After fix: .holdings.query(\"PutCall == 'Put'\") returns 3 rows with distinct CUSIPs.

Test plan

  • New regression test tests/issues/regression/test_issue_824_13f_putcall_aggregation.py (3 cases, @pytest.mark.network):
    • Asserts 3 distinct Put rows survive aggregation
    • Asserts PutCall values use title case (matches existing test_thirteenf_put_call ground truth)
    • Baseline check that infotable still shows 3 Puts (catches if SEC data shape changes)
  • Existing test_thirteenf_put_call still passes
  • All 16 fast tests in test_thirteenf.py + test_thirteenf_funds.py + test_thirteenf_rendering.py pass

ThirteenF.holdings grouped by Cusip alone, so Put/Call rows merged into
the same security's equity row and the PutCall column was lost on the
merged result.
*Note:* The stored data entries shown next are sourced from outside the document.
-- ==== Sys2Proof/Certificates/Slice0/Obligations.lean ====
section
/-! DEFINITION. The statements for the provers. The functions of namespace Claims write the rules of the spec in a second form (division
and remainder for shifts and masks, an index for a list), so that a statement does not repeat the model's own definition. -/

namespace Sys2Proof.Claims

open Sys2Proof.Machine

/-! ### Responses -/

/-- The response of an operation that ends `OK` with results `r` (R32, R33, R36). -/
def answerOk (r : Results) : Response := ⟨.ok, 0, 0, 0, r, []⟩

/-- The response of an error that carries nothing (R185, R195). -/
def answerError (st : Status) : Response := ⟨st, 0, 0, 0, {}, []⟩

/-- The response `E_UNOBTAINABLE`: the window, and 0 for under-voltage or 1 for over-voltage (R36, R192). -/
def answerWindow (lo hi : Int) (which : Word) : Response :=
  ⟨.eUnobtainable, BitVec.ofInt 32 lo, BitVec.ofInt 32 hi, which, {}, []⟩

/-! ### The scaler in terms of division and remainder -/

/-- `xfer(g, o, raw)` (R112). -/
def mv (g o raw : Int) : Int := Int.tdiv (raw * g + o * 1000) 1000

/-- `GAIN` of a state as an integer. -/
def gain (s : State) : Int := s.gain.toNat

/-- `OFFSET` of a state as an integer. -/
def offset (s : State) : Int := s.offset.toInt

/-- `q` of R116 and R117. -/
def quotient (g o t : Int) : Int := Int.tdiv ((t - o) * 1000) g

/-- The 8-bit code of a target: bits 11:4 of `q` (R72). -/
def code (g o t : Int) : Nat := (quotient g o t).toNat / 16 % 256

/-- `G5` by its bit fields: `G5[4:3] = trim1[3:2]`, `G5[2:0] = trim2[7:5]` (R69). -/
def g5 (trim1 trim2 : Nat) : Nat := 8 * (trim1 / 4 % 4) + trim2 / 32

/-- A gain and an offset `cal` can give (R24, R25, R69, R70). -/
abbrev Calibrated (g o : Int) : Prop := 365 ≤ g ∧ g ≤ 396 ∧ -128 ≤ o ∧ o ≤ 127

/-! ### The threshold encoder -/

/-- The class of an entry as `R1` delivers it: 0 `Lower`, 1 `Upper`, 2 `Unknown` (R144, R75). -/
def classWord (e : Entry) : Word := if e.up = none then 0 else if e.lo = none then 1 else 2

/-- The drop in millivolts (R145). -/
def drop (amps shunt : Word) : Nat := amps.toNat * shunt.toNat / 1000

/-- `e` is the entry R146 selects from `t` for a drop of `m`: the lowest not below it, or the highest of all. -/
def Selects (t : Table) (m : Nat) (e : Entry) : Prop :=
  e ∈ t.entries ∧
  (m ≤ e.mv.toNat → ∀ x ∈ t.entries, m ≤ x.mv.toNat → e.mv.toNat ≤ x.mv.toNat) ∧
  (e.mv.toNat < m → ∀ x ∈ t.entries, x.mv.toNat ≤ e.mv.toNat)

/-- The code of an entry in the range a word names (R147): `none` where it is undefined. -/
def codeIn (e : Entry) (range : Word) : Option Nat := if range = 0 then e.lo else if range = 1 then e.up else none

/-- The resolved range of two classes none of which is reserved and which do not mismatch (R148). -/
def resolved (a b : Word) : Word := if a = 2 then (if b = 2 then 0 else b) else a

/-- One class is `Lower` and the other `Upper` (R148). -/
abbrev Mismatch (a b : Word) : Prop := (a = 0 ∧ b = 1) ∨ (a = 1 ∧ b = 0)

/-! ### Kinds of operation -/

/-- An operand outside its legal range, for the table of R78 in a block of configuration `cfg`. -/
def ReservedOperand (cfg : Config) : Instr → Prop
  | .wrreg reg _ => 0xFF < reg.toNat
  | .rdreg reg _ => 0xFF < reg.toNat
  | .ldcal trim1 off trim2 => 0xFF < trim1.toNat ∨ 0xFF < off.toNat ∨ 0xFF < trim2.toNat
  | .conv raw => 0x3FFF < raw.toNat
  | .uvdec c => 0xFF < c.toNat
  | .ovdec c => 0xFF < c.toNat
  | .scdbits thr range => 1 < range.toNat ∨ ∀ e ∈ cfg.tblScd.entries, e.mv ≠ thr
  | .ocdbits thr range => 1 < range.toNat ∨ ∀ e ∈ cfg.tblOcd.entries, e.mv ≠ thr
  | .recon scd ocd => 2 < scd.toNat ∨ 2 < ocd.toNat
  | .rdst | .commit _ | .crc8 _ | .uvwin | .ovwin | .uvenc _ | .ovenc _ | .scdthr _ _ | .ocdthr _ _
  | .protcfg _ _ _ _ _ => False

/-- The operations that need `CALV` = 1 (R189). -/
def NeedsCalv : Instr → Prop
  | .commit _ | .uvwin | .ovwin | .uvenc _ | .ovenc _ | .uvdec _ | .ovdec _ | .protcfg _ _ _ _ _ => True
  | .rdst | .crc8 _ | .wrreg _ _ | .rdreg _ _ | .ldcal _ _ _ | .conv _ | .scdthr _ _ | .ocdthr _ _ | .scdbits _ _
  | .ocdbits _ _ | .recon _ _ => False

/-- The operations that need `INIT` = 1 (R189). -/
def NeedsInit : Instr → Prop
  | .conv _ => True
  | .rdst | .commit _ | .crc8 _ | .wrreg _ _ | .rdreg _ _ | .ldcal _ _ _ | .uvwin | .ovwin | .uvenc _ | .ovenc _
  | .uvdec _ | .ovdec _ | .scdthr _ _ | .ocdthr _ _ | .scdbits _ _ | .ocdbits _ _ | .recon _ _
  | .protcfg _ _ _ _ _ => False

/-- The operations that write the result state and nothing else: every one but `COMMIT`, `LDCAL` and the framer's. -/
def OnlyResults : Instr → Prop
  | .commit _ | .crc8 _ | .wrreg _ _ | .rdreg _ _ | .ldcal _ _ _ => False
  | .rdst | .conv _ | .uvwin | .ovwin | .uvenc _ | .ovenc _ | .uvdec _ | .ovdec _ | .scdthr _ _ | .ocdthr _ _
  | .scdbits _ _ | .ocdbits _ _ | .recon _ _ | .protcfg _ _ _ _ _ => True

/-- How many of `R0`, `R1`, ... the row of an operation names (R62). -/
def resultsNamed : Instr → Nat
  | .commit _ | .wrreg _ _ | .rdreg _ _ => 0
  | .crc8 _ | .conv _ | .uvdec _ | .ovdec _ | .scdbits _ _ | .ocdbits _ _ | .recon _ _ => 1
  | .ldcal _ _ _ | .uvwin | .ovwin | .uvenc _ | .ovenc _ | .scdthr _ _ | .ocdthr _ _ => 2
  | .rdst => 6
  | .protcfg _ _ _ _ _ => 9

/-- The result registers in order. -/
def Listed (r : Results) : List Word := [r.r0, r.r1, r.r2, r.r3, r.r4, r.r5, r.r6, r.r7, r.r8]

/-- The operations the table of R185 lists as raising a status. -/
def MayRaise (i : Instr) : Status → Prop
  | .ok => True
  | .eCrc => ∃ reg n, i = .rdreg reg n
  | .eBus => (∃ reg buf, i = .wrreg reg buf) ∨ ∃ reg n, i = .rdreg reg n
  | .eTooLarge => (∃ reg buf, i = .wrreg reg buf) ∨ ∃ reg n, i = .rdreg reg n
  | .eUninit => NeedsCalv i ∨ NeedsInit i
  | .eVerify => False
  | .eRange => (∃ a b, i = .recon a b) ∨ ∃ a b c d e, i = .protcfg a b c d e
  | .eUnobtainable => (∃ t, i = .uvenc t) ∨ (∃ t, i = .ovenc t) ∨ ∃ a b c d e, i = .protcfg a b c d e
  | .eInvariant =>
    (∃ reg buf, i = .wrreg reg buf) ∨ (∃ reg n, i = .rdreg reg n) ∨ (∃ a b c, i = .ldcal a b c) ∨ (∃ r, i = .conv r) ∨
    (∃ c, i = .uvdec c) ∨ (∃ c, i = .ovdec c) ∨ (∃ a b, i = .scdbits a b) ∨ (∃ a b, i = .ocdbits a b) ∨
    ∃ a b, i = .recon a b

/-! ### Frames on the bus -/

/-- The address byte of a write and of a read: `DEV_ADDR << 1`, with bit 0 set for a read (R68). -/
def addressByte (a : BusAddr) (read : Bool) : Byte := BitVec.ofNat 8 (2 * a.toNat + if read then 1 else 0)

/-- The CRC byte of payload byte `i` of a write of `d` to `reg` (R94, R95). -/
def writeCrc (cfg : Config) (reg : Byte) (d : List Byte) (i : Nat) : Byte :=
  if i = 0 then crc8 cfg [addressByte cfg.devAddr false, reg, d.getD 0 0] else crc8 cfg [d.getD i 0]

/-- The CRC byte expected for value `i` of a read response whose values are at the even places of `buf` (R97). -/
def readCrc (cfg : Config) (buf : List Byte) (i : Nat) : Byte :=
  if i = 0 then crc8 cfg [addressByte cfg.devAddr true, buf.getD 0 0] else crc8 cfg [buf.getD (2 * i) 0]

/-- The response to an answer that is not silent: `E_BUS` for `fail`, `OK` otherwise (R45, R100). -/
def writeResponse (a : BusAnswer) : Response := if a = .fail then answerError .eBus else answerOk {}

/-- A transport that answers every call the block makes: a script without `silent`, or the loopback device (log 6, log 12). -/
def Answers : Transport → Prop
  | .oracle answers => BusAnswer.silent ∉ answers
  | .loopback _ => True

/-! ### Two states no operation can tell apart -/

/-- Two states that differ only in registers nothing has written: `GAIN` and `OFFSET` while `CALV` = 0, `SHUNT` while `INIT` = 0,
and in `CRCACC` (R37, R39, U8). -/
structure Alike (s s' : State) : Prop where
  cfg       : s'.cfg = s.cfg
  calv      : s'.calv = s.calv
  init      : s'.init = s.init
  resp      : s'.resp = s.resp
  inbox     : s'.inbox = s.inbox
  transport : s'.transport = s.transport
  trace     : s'.trace = s.trace
  free      : s'.free = s.free
  gain      : s.calv = true → s'.gain = s.gain
  offset    : s.calv = true → s'.offset = s.offset
  shunt     : s.init = true → s'.shunt = s.shunt

/-- Two outcomes no host can tell apart. -/
def AlikeOutcomes : Host.Outcome State Fault Refusal → Host.Outcome State Fault Refusal → Prop
  | .next t, .next t' => Alike t t'
  | .fault f, .fault f' => f = f'
  | .refused r, .refused r' => r = r'
  | _, _ => False

end Sys2Proof.Claims

open Sys2Proof Sys2Proof.Machine Sys2Proof.Claims

/-! ## Encoding -/

/-- Words written out from R60, R62 and the layout of log 5 decode to the operations they stand for: one of each unit, and a
reserved opcode. -/
def Obligations.WordsDecodeToTheirOperations : Prop :=
  decodeTableWord 8 0x00 = some .rdst ∧
  decodeTableWord 40 (0x01 + 667 * 2 ^ 8) = some (.commit 667) ∧
  decodeTableWord 189 (0x11 + 0x09 * 2 ^ 8 + 2 * 2 ^ 168 + 0xAB * 2 ^ 173 + 0x43 * 2 ^ 181) = some (.wrreg 0x09 [0xAB, 0x43]) ∧
  decodeTableWord 104 (0x20 + 0x15 * 2 ^ 8 + 0x2B * 2 ^ 40 + 0xA3 * 2 ^ 72) = some (.ldcal 0x15 0x2B 0xA3) ∧
  decodeTableWord 168 (0x35 + 200 * 2 ^ 8 + 100 * 2 ^ 40 + 667 * 2 ^ 72 + 2000 * 2 ^ 104 + 4175 * 2 ^ 136) =
    some (.protcfg 200 100 667 2000 4175) ∧
  decodeTableWord 8 0x02 = none

/-- Decoding the request of a well-formed operation gives the operation back, with every operand (R60, R62). -/
def Obligations.EncodeThenDecodeGivesTheOperation : Prop :=
  ∀ i : Instr, i.wf = true → decode (encode i) = some i

/-- Encoding the operation a request decodes to gives the request's opcode, its named operands and its payload (R60, R62). -/
def Obligations.DecodeThenEncodeKeepsEveryNamedField : Prop :=
  ∀ (r : Request) (i : Instr), decode r = some i →
    (encode i).op = r.op ∧
    ∃ row ∈ opcodeMap, row.op = r.op ∧
      (0 < row.operands → (encode i).a0 = r.a0) ∧ (1 < row.operands → (encode i).a1 = r.a1) ∧
      (2 < row.operands → (encode i).a2 = r.a2) ∧ (3 < row.operands → (encode i).a3 = r.a3) ∧
      (4 < row.operands → (encode i).a4 = r.a4) ∧ (row.buffer = true → (encode i).payload = r.payload)

/-- The record and the number that carries it determine each other (the number is the model's layout, log 5). -/
def Obligations.RequestRecordPacksWithoutLoss : Prop :=
  (∀ r : Request, Request.ofBits r.toBits = r) ∧ (∀ w : BitVec 421, (Request.ofBits w).toBits = w)

/-- A field an operation does not name has no effect on what the request selects (R30, R60). -/
def Obligations.FieldsNotNamedAreIgnored : Prop :=
  ∀ (r r' : Request) (row : OpcodeRow), row ∈ opcodeMap → r.op = row.op → r'.op = row.op →
    (0 < row.operands → r'.a0 = r.a0) → (1 < row.operands → r'.a1 = r.a1) → (2 < row.operands → r'.a2 = r.a2) →
    (3 < row.operands → r'.a3 = r.a3) → (4 < row.operands → r'.a4 = r.a4) →
    (row.buffer = true → r'.payload = r.payload) → decode r' = decode r

/-- A reserved opcode performs nothing: no transport call, no change of persistent state, `E_INVARIANT` with cleared results. There are
nineteen opcodes, so 237 reserved ones (R77). -/
def Obligations.ReservedOpcodePerformsNothing : Prop :=
  (opcodeMap.map OpcodeRow.op).Nodup ∧ opcodeMap.length = 19 ∧
  ∀ (s : State) (r : Request) (rest : List HostEvent), s.inbox = .request r :: rest →
    (∀ row ∈ opcodeMap, row.op ≠ r.op) →
    step s = .next { s with inbox := rest, resp := answerError .eInvariant }

/-! ## Steps, reset, invariant -/

/-- A step with a request whose opcode is in the map runs the decoded operation on the state from which the request has been taken. -/
def Obligations.StepRunsTheDecodedOperation : Prop :=
  ∀ (s : State) (r : Request) (rest : List HostEvent) (i : Instr), s.inbox = .request r :: rest → decode r = some i →
    step s = exec i { s with inbox := rest }

/-- Without a request the block waits: nothing changes (R210; the waiting step is the model's, log 3). -/
def Obligations.StepWithoutARequestWaits : Prop :=
  ∀ s : State, s.inbox = [] → step s = .next s

/-- Reset, as an event and as the first reset: flags 0, result state `OK` and 0, configuration unchanged (R39); no transport call and
the device keeps its registers (R211). -/
def Obligations.ResetSetsFlagsAndResultsAndKeepsTheRest : Prop :=
  (∀ c : Config, (State.resetFor c).cfg = c ∧ (State.resetFor c).calv = false ∧ (State.resetFor c).init = false ∧
    (State.resetFor c).resp = answerOk {}) ∧
  ∀ (s : State) (rest : List HostEvent), s.inbox = .reset :: rest →
    ∃ t, step s = .next t ∧ t.cfg = s.cfg ∧ t.calv = false ∧ t.init = false ∧ t.resp = answerOk {} ∧
      t.inbox = rest ∧ t.transport = s.transport ∧ t.trace = s.trace

/-- A reset during an operation abandons it: the block is as after a reset, nothing the operation would have written is there, and the
bus saw at most the one call the operation makes (R210; how the model lets the host say it, log 11). -/
def Obligations.ResetDuringAnOperationAbandonsIt : Prop :=
  ∀ (s : State) (r : Request) (called : Bool) (rest : List HostEvent), s.inbox = .resetDuring r called :: rest →
    ∃ t, step s = .next t ∧ t.cfg = s.cfg ∧ t.calv = false ∧ t.init = false ∧ t.resp = answerOk {} ∧ t.inbox = rest ∧
      (t.trace = s.trace ∧ t.transport = s.transport ∨
        called = true ∧ ∃ i c, decode r = some i ∧ callOf s.cfg i = some c ∧ t.trace = s.trace ++ [⟨s.cfg.tSettle, c⟩])

/-- The state after reset meets the invariant, for every configuration with well-formed tables and for the one of `State.reset`. -/
def Obligations.ResetMeetsTheInvariant : Prop :=
  (∀ c : Config, c.wf → (State.resetFor c).Inv) ∧ State.reset.Inv

/-- Every step keeps the invariant: `GAIN` in 365..396 while `CALV` = 1, `INIT` only with `CALV`, a legal result state, canonical
device registers, well-formed tables. -/
def Obligations.EveryStepKeepsTheInvariant : Prop :=
  ∀ s t : State, s.Inv → step s = .next t → t.Inv

/-- No step writes the configuration, reset included (R20 (a), R39). -/
def Obligations.NoStepWritesTheConfiguration : Prop :=
  ∀ s t : State, step s = .next t → t.cfg = s.cfg

/-- From a transport that answers every call, a script without `silent` (after which answers are free) or the loopback device, no run
stops: every operation ends (R179: "every operation terminates, provided the transport answers"). -/
def Obligations.EveryRunGoesOnWhileTheTransportAnswers : Prop :=
  ∀ (k : Nat) (s : State), Answers s.transport → ∃ t, Host.Core.run core k s = .next t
Categories used uppercase 'PUT'/'CALL' while SEC XML emits
title-case 'Put'/'Call', so the categorical conversion silently dropped
those values too.

Group by ['Cusip', 'PutCall'] when the column exists, drop PutCall from
agg_dict (it's now a grouping key), and fix the category labels to match
SEC XML.

Regression test asserts SG Capital Management 13F-HR/A
(accession 0001172661-24-002551) keeps its 3 Put positions distinct in
the aggregated view, matching the existing infotable-level test.
@0ywfe 0ywfe force-pushed the fix/issue-824-13f-putcall-aggregation branch from fbe446c to 8670056 Compare May 23, 2026 11:45
@0ywfe
Copy link
Copy Markdown
Contributor Author

0ywfe commented May 23, 2026

test-network failure was real, not a flake — two existing tests in tests/thirteenf/test_holdings_aggregation.py (test_holdings_aggregation_math_correct and test_holdings_preserves_all_securities) encoded the old "1 row per CUSIP" assumption that this fix corrects.
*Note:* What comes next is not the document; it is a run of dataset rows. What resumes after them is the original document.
-- ==== Sys2Proof/Laws/Memory.lean ====
section
/-! SUPPORT. The laws of the loopback device's registers: a read after a write, and the canonical form. -/

namespace Sys2Proof.Machine

/-- Every listed address is above `lo`. -/
def Memory.Above (lo : Nat) (m : Memory) : Prop := ∀ c ∈ m, lo < c.1

theorem memory_wf_cons (c : Host.Cell) (m : Memory) :
    Memory.wf (c :: m) = true ↔ c.1 < regSpace ∧ c.2 ≠ Memory.blank ∧ Memory.Above c.1 m ∧ Memory.wf m = true := by
  induction m generalizing c with
  | nil => simp [Memory.wf, Memory.Above]
  | cons d m ih =>
    have hd := ih d
    simp only [Memory.wf, Bool.and_eq_true, decide_eq_true_eq, Memory.Above, List.mem_cons, forall_eq_or_imp] at hd ⊢
    constructor
    · rintro ⟨⟨h1, h2⟩, h3⟩
      obtain ⟨h4, -, h6, -⟩ := hd.mp h3
      exact ⟨by omega, h2, ⟨h1, fun x hx => lt_trans h1 (h6 x hx)⟩, h3⟩
    · rintro ⟨-, h2, ⟨h3, -⟩, h5⟩
      exact ⟨⟨h3, h2⟩, h5⟩

theorem memory_above_mono {lo hi : Nat} {m : Memory} (h : lo ≤ hi) (ha : Memory.Above hi m) : Memory.Above lo m :=
  fun c hc => lt_of_le_of_lt h (ha c hc)

theorem memory_above_write {lo a : Nat} {b : Byte} {m : Memory} (h : lo < a) (hm : Memory.Above lo m) :
    Memory.Above lo (m.write a b) := by
  induction m with
  | nil =>
    unfold Memory.write
    split <;> simp [Memory.Above, h]
  | cons c m ih =>
    have hc : lo < c.1 := hm c (by simp)
    have ht : Memory.Above lo m := fun x hx => hm x (by simp [hx])
    unfold Memory.write
    split
    · split
      · exact hm
      · intro x hx
        rcases List.mem_cons.mp hx with rfl | hx
        · exact h
        · exact hm x hx
    · split
      · split
        · exact ht
        · intro x hx
          rcases List.mem_cons.mp hx with rfl | hx
          · exact h
          · exact ht x hx
      · intro x hx
        rcases List.mem_cons.mp hx with rfl | hx
        · exact hc
        · exact ih ht x hx

/-- A write keeps the canonical form. -/
theorem memory_write_wf (m : Memory) (a : Nat) (b : Byte) (ha : a < regSpace) (h : m.wf = true) :
    (m.write a b).wf = true := by
  induction m with
  | nil =>
    unfold Memory.write
    split
    · rfl
    · simp [Memory.wf, *]
  | cons c m ih =>
    obtain ⟨h1, h2, h3, h4⟩ := (memory_wf_cons c m).mp h
    unfold Memory.write
    split
    · split
      · exact h
      · rename_i hlt hb
        exact (memory_wf_cons _ _).mpr ⟨ha, hb, fun x hx => by
          rcases List.mem_cons.mp hx with rfl | hx
          · exact hlt
          · exact lt_trans hlt (h3 x hx), h⟩
    · split
      · split
        · exact h4
        · rename_i heq hb
          subst heq
          exact (memory_wf_cons _ _).mpr ⟨ha, hb, h3, h4⟩
      · exact (memory_wf_cons _ _).mpr ⟨h1, h2, memory_above_write (by omega) h3, ih h4⟩

/-- A read of an address below every listed one is blank. -/
theorem memory_read_above {lo : Nat} {m : Memory} (h : Memory.Above lo m) {a : Nat} (ha : a ≤ lo) :
    m.read a = Memory.blank := by
  induction m with
  | nil => rfl
  | cons c m ih =>
    have hc := h c (by simp)
    rw [Memory.read, if_neg (by omega)]
    exact ih fun x hx => h x (by simp [hx])

/-- A read after a write to the same address gives what was written. -/
theorem memory_read_write_same (m : Memory) (a : Nat) (b : Byte) (h : m.wf = true) : (m.write a b).read a = b := by
  induction m with
  | nil =>
    unfold Memory.write
    split <;> simp [Memory.read, *]
  | cons c m ih =>
    obtain ⟨-, -, h3, h4⟩ := (memory_wf_cons c m).mp h
    unfold Memory.write
    split
    · rename_i hlt
      split
      · rename_i hb
        rw [Memory.read, if_neg (by omega), hb]
        exact memory_read_above h3 (by omega)
      · simp [Memory.read]
    · split
      · rename_i heq
        split
        · rename_i hb
          rw [hb]
          exact memory_read_above h3 (by omega)
        · simp [Memory.read]
      · rename_i hne
        rw [Memory.read, if_neg (fun e => hne e.symm)]
        exact ih h4

/-- A write leaves every other address alone. -/
theorem memory_read_write_other (m : Memory) (a x : Nat) (b : Byte) (hx : x ≠ a) : (m.write a b).read x = m.read x := by
  induction m with
  | nil =>
    unfold Memory.write
    split <;> simp [Memory.read, Ne.symm hx]
  | cons c m ih =>
    unfold Memory.write
    split
    · split
      · rfl
      · rw [Memory.read, if_neg (Ne.symm hx)]
    · split
      · rename_i heq
        subst heq
        split <;> simp [Memory.read, Ne.symm hx]
      · simp only [Memory.read, ih]

theorem regAddr_lt (reg : Byte) (i : Nat) : regAddr reg i < regSpace := Nat.mod_lt _ (by decide)

/-- Two payload bytes of one transaction have different addresses. -/
theorem regAddr_inj {reg : Byte} {i j : Nat} (hi : i < regSpace) (hj : j < regSpace) (h : regAddr reg i = regAddr reg j) :
    i = j := by
  unfold regAddr regSpace at *
  omega

/-- Storing a payload keeps the canonical form. -/
theorem memory_writeBytes_wf (reg : Byte) (d : List Byte) (m : Memory) (i : Nat) (h : m.wf = true) :
    (m.writeBytes reg i d).wf = true := by
  induction d generalizing m i with
  | nil => exact h
  | cons b d ih => exact ih _ _ (memory_write_wf _ _ _ (regAddr_lt reg i) h)

/-- Storing a payload leaves every register it does not name alone. -/
theorem memory_read_writeBytes_other (reg : Byte) (d : List Byte) (m : Memory) (i a : Nat)
    (h : ∀ k < d.length, a ≠ regAddr reg (i + k)) : (m.writeBytes reg i d).read a = m.read a := by
  induction d generalizing m i with
  | nil => rfl
  | cons b d ih =>
    rw [Memory.writeBytes, ih, memory_read_write_other]
    · simpa using h 0 (by simp)
    · intro k hk
      simpa [Nat.add_assoc, Nat.add_comm 1 k] using h (k + 1) (by simpa using hk)

/-- Reading the registers of a payload after storing it gives the payload. -/
theorem memory_read_writeBytes (reg : Byte) (d : List Byte) (m : Memory) (i k : Nat) (h : m.wf = true)
    (hn : i + d.length ≤ regSpace) (hk : k < d.length) :
    (m.writeBytes reg i d).read (regAddr reg (i + k)) = d.getD k 0 := by
  induction d generalizing m i k with
  | nil => simp at hk
  | cons b d ih =>
    rw [List.length_cons] at hn hk
    cases k with
    | zero =>
      rw [Memory.writeBytes, memory_read_writeBytes_other, Nat.add_zero,
        memory_read_write_same _ _ _ h]
      · rfl
      · intro j hj e
        have := regAddr_inj (by omega) (by omega) e
        omega
    | succ k =>
      have := ih (m.write (regAddr reg i) b) (i + 1) k (memory_write_wf _ _ _ (regAddr_lt reg i) h) (by omega) (by omega)
      rw [Memory.writeBytes, show i + (k + 1) = i + 1 + k by omega, this]
      rfl

end Sys2Proof.Machine
end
State Street's 13F has both equity and option positions on the same CUSIPs (e.g. 02079K305 / GOOGL), so the new aggregation produces multiple rows per CUSIP — that's the correct behaviour per #824, but it breaks tests written before the bug was identified.

Amended into the existing commit (force-pushed):

  • test_holdings_aggregation_math_correct: now groups by (CUSIP, PutCall) to find multi-entry groups, filters by both keys when comparing infotable vs holdings rows
  • test_holdings_preserves_all_securities: kept the unique-CUSIP check, replaced the len(holdings) == unique_cusips line with len(holdings) == groups_by_(CUSIP, PutCall) (allows equity + Put + Call on same security)

All 11 tests now pass locally (1.4s): the 3 new regression tests + 7 existing aggregation tests + the existing test_thirteenf_put_call. CI should be clean on re-run.

Copy link
Copy Markdown
Owner

@dgunning dgunning left a comment

Choose a reason for hiding this comment

The reason will be displayed to describe this comment to others. Learn more.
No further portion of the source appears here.